**Your assignment**
Please repeat exactly the lines below from the one containing "theorem State.attemptComplete_keeps (s" down to the one containing "(s.attemptComplete bytes).ord = s.ord", both included, and nothing else.

Records to use below:

-- ==== Sys2Proof/Laws/StepKeeps.lean ====
section
/-! SUPPORT. For each operation that one command alone uses, the blocks of the state that it leaves as it was. -/

set_option linter.unusedTactic false
set_option linter.unnecessarySeqFocus false

namespace Sys2Proof.Machine

@[simp] theorem State.drivesBus_keeps (s : State) (items : List BusItem) :
    (s.drivesBus items).now = s.now ∧ (s.drivesBus items).rstn = s.rstn ∧ (s.drivesBus items).pins = s.pins ∧
    (s.drivesBus items).ptu = s.ptu ∧ (s.drivesBus items).lif = s.lif ∧ (s.drivesBus items).adm = s.adm ∧
    (s.drivesBus items).psq = s.psq ∧ (s.drivesBus items).wdu = s.wdu ∧ (s.drivesBus items).ccu = s.ccu ∧
    (s.drivesBus items).cfw = s.cfw ∧ (s.drivesBus items).mctl = s.mctl ∧ (s.drivesBus items).sdram = s.sdram ∧
    (s.drivesBus items).lpm = s.lpm ∧ (s.drivesBus items).xch = s.xch ∧ (s.drivesBus items).mfn = s.mfn ∧
    (s.drivesBus items).ord = s.ord ∧ (s.drivesBus items).ntu = s.ntu ∧ (s.drivesBus items).upb = s.upb ∧
    (s.drivesBus items).fresh = s.fresh ∧ (s.drivesBus items).pending = s.pending := by
  unfold State.drivesBus; (try dsimp only); (repeat' split) <;> simp_all

@[simp] theorem State.attemptComplete_keeps (s : State) (bytes : Bytes) :
    (s.attemptComplete bytes).now = s.now ∧ (s.attemptComplete bytes).rstn = s.rstn ∧
    (s.attemptComplete bytes).pins = s.pins ∧ (s.attemptComplete bytes).adm = s.adm ∧
    (s.attemptComplete bytes).psq = s.psq ∧ (s.attemptComplete bytes).wdu = s.wdu ∧
    (s.attemptComplete bytes).ccu = s.ccu ∧ (s.attemptComplete bytes).cfw = s.cfw ∧
    (s.attemptComplete bytes).sdram = s.sdram ∧ (s.attemptComplete bytes).lpm = s.lpm ∧
    (s.attemptComplete bytes).xch = s.xch ∧ (s.attemptComplete bytes).mfn = s.mfn ∧
    (s.attemptComplete bytes).ord = s.ord ∧ (s.attemptComplete bytes).ntu = s.ntu ∧
    (s.attemptComplete bytes).upb = s.upb ∧ (s.attemptComplete bytes).fresh = s.fresh ∧
    (s.attemptComplete bytes).pending = s.pending := by
  unfold State.attemptComplete; (try dsimp only); (repeat' split) <;> simp_all

@[simp] theorem State.attemptFailed_keeps (s : State) :
    s.attemptFailed.now = s.now ∧ s.attemptFailed.rstn = s.rstn ∧
    s.attemptFailed.pins = s.pins ∧ s.attemptFailed.adm = s.adm ∧
    s.attemptFailed.psq = s.psq ∧ s.attemptFailed.wdu = s.wdu ∧ s.attemptFailed.ccu = s.ccu ∧
    s.attemptFailed.cfw = s.cfw ∧ s.attemptFailed.sdram = s.sdram ∧
    s.attemptFailed.lpm = s.lpm ∧ s.attemptFailed.xch = s.xch ∧ s.attemptFailed.mfn = s.mfn ∧
    s.attemptFailed.ord = s.ord ∧ s.attemptFailed.ntu = s.ntu ∧ s.attemptFailed.upb = s.upb ∧
    s.attemptFailed.pending = s.pending := by
  unfold State.attemptFailed; (try dsimp only); (repeat' split) <;> simp_all

@[simp] theorem State.retryAttempt_keeps (s : State) :
    s.retryAttempt.rstn = s.rstn ∧ s.retryAttempt.pins = s.pins ∧ s.retryAttempt.ptu = s.ptu ∧
    s.retryAttempt.lif = s.lif ∧ s.retryAttempt.adm = s.adm ∧ s.retryAttempt.psq = s.psq ∧
    s.retryAttempt.wdu = s.wdu ∧ s.retryAttempt.ccu = s.ccu ∧ s.retryAttempt.cfw = s.cfw ∧
    s.retryAttempt.mctl = s.mctl ∧ s.retryAttempt.sdram = s.sdram ∧ s.retryAttempt.lpm = s.lpm ∧
    s.retryAttempt.xch = s.xch ∧ s.retryAttempt.mfn = s.mfn ∧ s.retryAttempt.ord = s.ord ∧
    s.retryAttempt.ntu = s.ntu ∧ s.retryAttempt.upb = s.upb ∧ s.retryAttempt.fresh = s.fresh ∧
    s.retryAttempt.pending = s.pending := by
  unfold State.retryAttempt; (try dsimp only); (repeat' split) <;> simp_all

@[simp] theorem State.handOverSettings_keeps (s : State) :
    s.handOverSettings.now = s.now ∧ s.handOverSettings.rstn = s.rstn ∧ s.handOverSettings.pins = s.pins ∧
    s.handOverSettings.lif = s.lif ∧ s.handOverSettings.adm = s.adm ∧ s.handOverSettings.psq = s.psq ∧
    s.handOverSettings.ccu = s.ccu ∧ s.handOverSettings.cfw = s.cfw ∧ s.handOverSettings.sdram = s.sdram ∧
    s.handOverSettings.lpm = s.lpm ∧ s.handOverSettings.xch = s.xch ∧ s.handOverSettings.mfn = s.mfn ∧
    s.handOverSettings.ord = s.ord ∧ s.handOverSettings.ntu = s.ntu ∧ s.handOverSettings.upb = s.upb ∧
    s.handOverSettings.fresh = s.fresh ∧ s.handOverSettings.pending = s.pending := by
  unfold State.handOverSettings; (try dsimp only); (repeat' split) <;> simp_all

@[simp] theorem State.memoryUp_keeps (s : State) :
    s.memoryUp.now = s.now ∧ s.memoryUp.rstn = s.rstn ∧ s.memoryUp.pins = s.pins ∧ s.memoryUp.sld = s.sld ∧
    s.memoryUp.adm = s.adm ∧ s.memoryUp.wdu = s.wdu ∧ s.memoryUp.cfw = s.cfw ∧ s.memoryUp.sdram = s.sdram ∧
    s.memoryUp.xch = s.xch ∧ s.memoryUp.mfn = s.mfn ∧ s.memoryUp.ord = s.ord ∧ s.memoryUp.upb = s.upb ∧
    s.memoryUp.fresh = s.fresh ∧ s.memoryUp.pending = s.pending := by
  unfold State.memoryUp; (try dsimp only); (repeat' split) <;> simp_all

@[simp] theorem State.deriveFromPin_keeps (s : State) (pinHigh : Bool) :
    (s.deriveFromPin pinHigh).now = s.now ∧ (s.deriveFromPin pinHigh).rstn = s.rstn ∧
    (s.deriveFromPin pinHigh).pins = s.pins ∧ (s.deriveFromPin pinHigh).sld = s.sld ∧
    (s.deriveFromPin pinHigh).ptu = s.ptu ∧ (s.deriveFromPin pinHigh).ccu = s.ccu ∧
    (s.deriveFromPin pinHigh).cfw = s.cfw ∧ (s.deriveFromPin pinHigh).sdram = s.sdram ∧
    (s.deriveFromPin pinHigh).ord = s.ord ∧ (s.deriveFromPin pinHigh).upb = s.upb ∧
    (s.deriveFromPin pinHigh).fresh = s.fresh ∧ (s.deriveFromPin pinHigh).pending = s.pending := by
  unfold State.deriveFromPin; (try dsimp only); (repeat' split) <;> simp_all

@[simp] theorem State.boundary_keeps (s : State) :
    s.boundary.rstn = s.rstn ∧ s.boundary.pins = s.pins ∧ s.boundary.sld = s.sld ∧ s.boundary.sdram = s.sdram ∧
    s.boundary.upb = s.upb ∧ s.boundary.fresh = s.fresh ∧ s.boundary.pending = s.pending := by
  unfold State.boundary; (try dsimp only); (repeat' split) <;> simp_all

@[simp] theorem State.syncQuiet_keeps (s : State) :
    s.syncQuiet.now = s.now ∧ s.syncQuiet.rstn = s.rstn ∧ s.syncQuiet.pins = s.pins ∧ s.syncQuiet.sld = s.sld ∧
    s.syncQuiet.ptu = s.ptu ∧ s.syncQuiet.adm = s.adm ∧ s.syncQuiet.psq = s.psq ∧ s.syncQuiet.wdu = s.wdu ∧
    s.syncQuiet.ccu = s.ccu ∧ s.syncQuiet.cfw = s.cfw ∧ s.syncQuiet.mctl = s.mctl ∧ s.syncQuiet.sdram = s.sdram ∧
    s.syncQuiet.lpm = s.lpm ∧ s.syncQuiet.xch = s.xch ∧ s.syncQuiet.mfn = s.mfn ∧ s.syncQuiet.ord = s.ord ∧
    s.syncQuiet.ntu = s.ntu ∧ s.syncQuiet.upb = s.upb ∧ s.syncQuiet.fresh = s.fresh ∧
    s.syncQuiet.pending = s.pending := by
  unfold State.syncQuiet; (try dsimp only); (repeat' split) <;> simp_all

@[simp] theorem State.clearSitOut_keeps (s : State) :
    s.clearSitOut.now = s.now ∧ s.clearSitOut.rstn = s.rstn ∧ s.clearSitOut.pins = s.pins ∧
    s.clearSitOut.sld = s.sld ∧ s.clearSitOut.ptu = s.ptu ∧ s.clearSitOut.adm = s.adm ∧ s.clearSitOut.psq = s.psq ∧
    s.clearSitOut.wdu = s.wdu ∧ s.clearSitOut.ccu = s.ccu ∧ s.clearSitOut.cfw = s.cfw ∧
    s.clearSitOut.mctl = s.mctl ∧ s.clearSitOut.sdram = s.sdram ∧ s.clearSitOut.lpm = s.lpm ∧
    s.clearSitOut.xch = s.xch ∧ s.clearSitOut.mfn = s.mfn ∧ s.clearSitOut.ord = s.ord ∧ s.clearSitOut.ntu = s.ntu ∧
    s.clearSitOut.upb = s.upb ∧ s.clearSitOut.fresh = s.fresh ∧ s.clearSitOut.pending = s.pending := by
  unfold State.clearSitOut; (try dsimp only); (repeat' split) <;> simp_all

@[simp] theorem State.bidBegin_keeps (s : State) :
    s.bidBegin.now = s.now ∧ s.bidBegin.rstn = s.rstn ∧
    s.bidBegin.pins = s.pins ∧ s.bidBegin.sld = s.sld ∧
    s.bidBegin.wdu = s.wdu ∧ s.bidBegin.ccu = s.ccu ∧
    s.bidBegin.sdram = s.sdram ∧ s.bidBegin.mfn = s.mfn ∧
    s.bidBegin.ord = s.ord ∧ s.bidBegin.fresh = s.fresh ∧
    s.bidBegin.pending = s.pending := by
  unfold State.bidBegin; (try dsimp only); (repeat' split) <;> simp_all

@[simp] theorem State.withdrawBid_keeps (s : State) :
    s.withdrawBid.now = s.now ∧ s.withdrawBid.rstn = s.rstn ∧ s.withdrawBid.pins = s.pins ∧
    s.withdrawBid.sld = s.sld ∧ s.withdrawBid.wdu = s.wdu ∧ s.withdrawBid.ccu = s.ccu ∧
    s.withdrawBid.sdram = s.sdram ∧ s.withdrawBid.mfn = s.mfn ∧ s.withdrawBid.ord = s.ord ∧
    s.withdrawBid.fresh = s.fresh ∧ s.withdrawBid.pending = s.pending := by
  unfold State.withdrawBid; (try dsimp only); (repeat' split) <;> simp_all

@[simp] theorem State.mismatch_keeps (s : State) :
    s.mismatch.now = s.now ∧ s.mismatch.rstn = s.rstn ∧ s.mismatch.pins = s.pins ∧ s.mismatch.sld = s.sld ∧
    s.mismatch.ptu = s.ptu ∧ s.mismatch.adm = s.adm ∧ s.mismatch.psq = s.psq ∧ s.mismatch.wdu = s.wdu ∧
    s.mismatch.ccu = s.ccu ∧ s.mismatch.cfw = s.cfw ∧ s.mismatch.mctl = s.mctl ∧ s.mismatch.sdram = s.sdram ∧
    s.mismatch.lpm = s.lpm ∧ s.mismatch.xch = s.xch ∧ s.mismatch.mfn = s.mfn ∧ s.mismatch.ord = s.ord ∧
    s.mismatch.ntu = s.ntu ∧ s.mismatch.upb = s.upb ∧ s.mismatch.fresh = s.fresh ∧
    s.mismatch.pending = s.pending := by
  unfold State.mismatch; (try dsimp only); (repeat' split) <;> simp_all

@[simp] theorem State.loseBid_keeps (s : State) :
    s.loseBid.now = s.now ∧ s.loseBid.rstn = s.rstn ∧ s.loseBid.pins = s.pins ∧ s.loseBid.sld = s.sld ∧
    s.loseBid.wdu = s.wdu ∧ s.loseBid.ccu = s.ccu ∧ s.loseBid.sdram = s.sdram ∧ s.loseBid.mfn = s.mfn ∧
    s.loseBid.ord = s.ord ∧ s.loseBid.fresh = s.fresh ∧ s.loseBid.pending = s.pending := by
  unfold State.loseBid; (try dsimp only); (repeat' split) <;> simp_all

@[simp] theorem State.receiveError_keeps (s : State) (error : RxError) (tailRemains : Bool) :
    (s.receiveError error tailRemains).now = s.now ∧ (s.receiveError error tailRemains).rstn = s.rstn ∧
    (s.receiveError error tailRemains).pins = s.pins ∧ (s.receiveError error tailRemains).sld = s.sld ∧
    (s.receiveError error tailRemains).ptu = s.ptu ∧ (s.receiveError error tailRemains).adm = s.adm ∧
    (s.receiveError error tailRemains).psq = s.psq ∧ (s.receiveError error tailRemains).wdu = s.wdu ∧
    (s.receiveError error tailRemains).ccu = s.ccu ∧ (s.receiveError error tailRemains).cfw = s.cfw ∧
    (s.receiveError error tailRemains).mctl = s.mctl ∧ (s.receiveError error tailRemains).sdram = s.sdram ∧
    (s.receiveError error tailRemains).lpm = s.lpm ∧ (s.receiveError error tailRemains).xch = s.xch ∧
    (s.receiveError error tailRemains).mfn = s.mfn ∧ (s.receiveError error tailRemains).ord = s.ord ∧
    (s.receiveError error tailRemains).ntu = s.ntu ∧ (s.receiveError error tailRemains).upb = s.upb ∧
    (s.receiveError error tailRemains).fresh = s.fresh ∧ (s.receiveError error tailRemains).pending = s.pending := by
  unfold State.receiveError; (try dsimp only); (repeat' split) <;> simp_all

@[simp] theorem State.stopSending_keeps (s : State) :
    s.stopSending.now = s.now ∧ s.stopSending.rstn = s.rstn ∧ s.stopSending.pins = s.pins ∧
    s.stopSending.sld = s.sld ∧ s.stopSending.ptu = s.ptu ∧ s.stopSending.adm = s.adm ∧ s.stopSending.psq = s.psq ∧
    s.stopSending.wdu = s.wdu ∧ s.stopSending.ccu = s.ccu ∧ s.stopSending.cfw = s.cfw ∧ s.stopSending.mctl = s.mctl ∧
    s.stopSending.sdram = s.sdram ∧ s.stopSending.lpm = s.lpm ∧ s.stopSending.xch = s.xch ∧
    s.stopSending.mfn = s.mfn ∧ s.stopSending.ord = s.ord ∧ s.stopSending.ntu = s.ntu ∧ s.stopSending.upb = s.upb ∧
    s.stopSending.fresh = s.fresh ∧ s.stopSending.pending = s.pending := by
  unfold State.stopSending; (try dsimp only); (repeat' split) <;> simp_all

@[simp] theorem State.tenureRest_keeps (s : State) (how : TenureEnd) :
    (s.tenureRest how).now = s.now ∧ (s.tenureRest how).rstn = s.rstn ∧ (s.tenureRest how).pins = s.pins ∧
    (s.tenureRest how).sld = s.sld ∧ (s.tenureRest how).ptu = s.ptu ∧ (s.tenureRest how).adm = s.adm ∧
    (s.tenureRest how).psq = s.psq ∧ (s.tenureRest how).wdu = s.wdu ∧ (s.tenureRest how).ccu = s.ccu ∧
    (s.tenureRest how).cfw = s.cfw ∧ (s.tenureRest how).mctl = s.mctl ∧ (s.tenureRest how).sdram = s.sdram ∧
    (s.tenureRest how).lpm = s.lpm ∧ (s.tenureRest how).xch = s.xch ∧ (s.tenureRest how).mfn = s.mfn ∧
    (s.tenureRest how).ord = s.ord ∧ (s.tenureRest how).ntu = s.ntu ∧ (s.tenureRest how).upb = s.upb ∧
    (s.tenureRest how).fresh = s.fresh ∧ (s.tenureRest how).pending = s.pending := by
  unfold State.tenureRest; (try dsimp only); (repeat' split) <;> simp_all

@[simp] theorem State.frameComplete_keeps (s : State) (f : LaneFrame) (handovers : Nat) :
    (s.frameComplete f handovers).now = s.now ∧ (s.frameComplete f handovers).rstn = s.rstn ∧
    (s.frameComplete f handovers).pins = s.pins ∧ (s.frameComplete f handovers).sld = s.sld ∧
    (s.frameComplete f handovers).sdram = s.sdram ∧ (s.frameComplete f handovers).fresh = s.fresh ∧
    (s.frameComplete f handovers).pending = s.pending := by
  unfold State.frameComplete; (try dsimp only); (repeat' split) <;> simp_all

End of Records to use.

**Answer area**
@[simp] theorem State.attemptComplete_keeps (s : State) (bytes : Bytes) :
    (s.attemptComplete bytes).now = s.now ∧ (s.attemptComplete bytes).rstn = s.rstn ∧
    (s.attemptComplete bytes).pins = s.pins ∧ (s.attemptComplete bytes).adm = s.adm ∧
    (s.attemptComplete bytes).psq = s.psq ∧ (s.attemptComplete bytes).wdu = s.wdu ∧
    (s.attemptComplete bytes).ccu = s.ccu ∧ (s.attemptComplete bytes).cfw = s.cfw ∧
    (s.attemptComplete bytes).sdram = s.sdram ∧ (s.attemptComplete bytes).lpm = s.lpm ∧
    (s.attemptComplete bytes).xch = s.xch ∧ (s.attemptComplete bytes).mfn = s.mfn ∧
    (s.attemptComplete bytes).ord = s.ord ∧ (s.attemptComplete bytes).ntu = s.ntu ∧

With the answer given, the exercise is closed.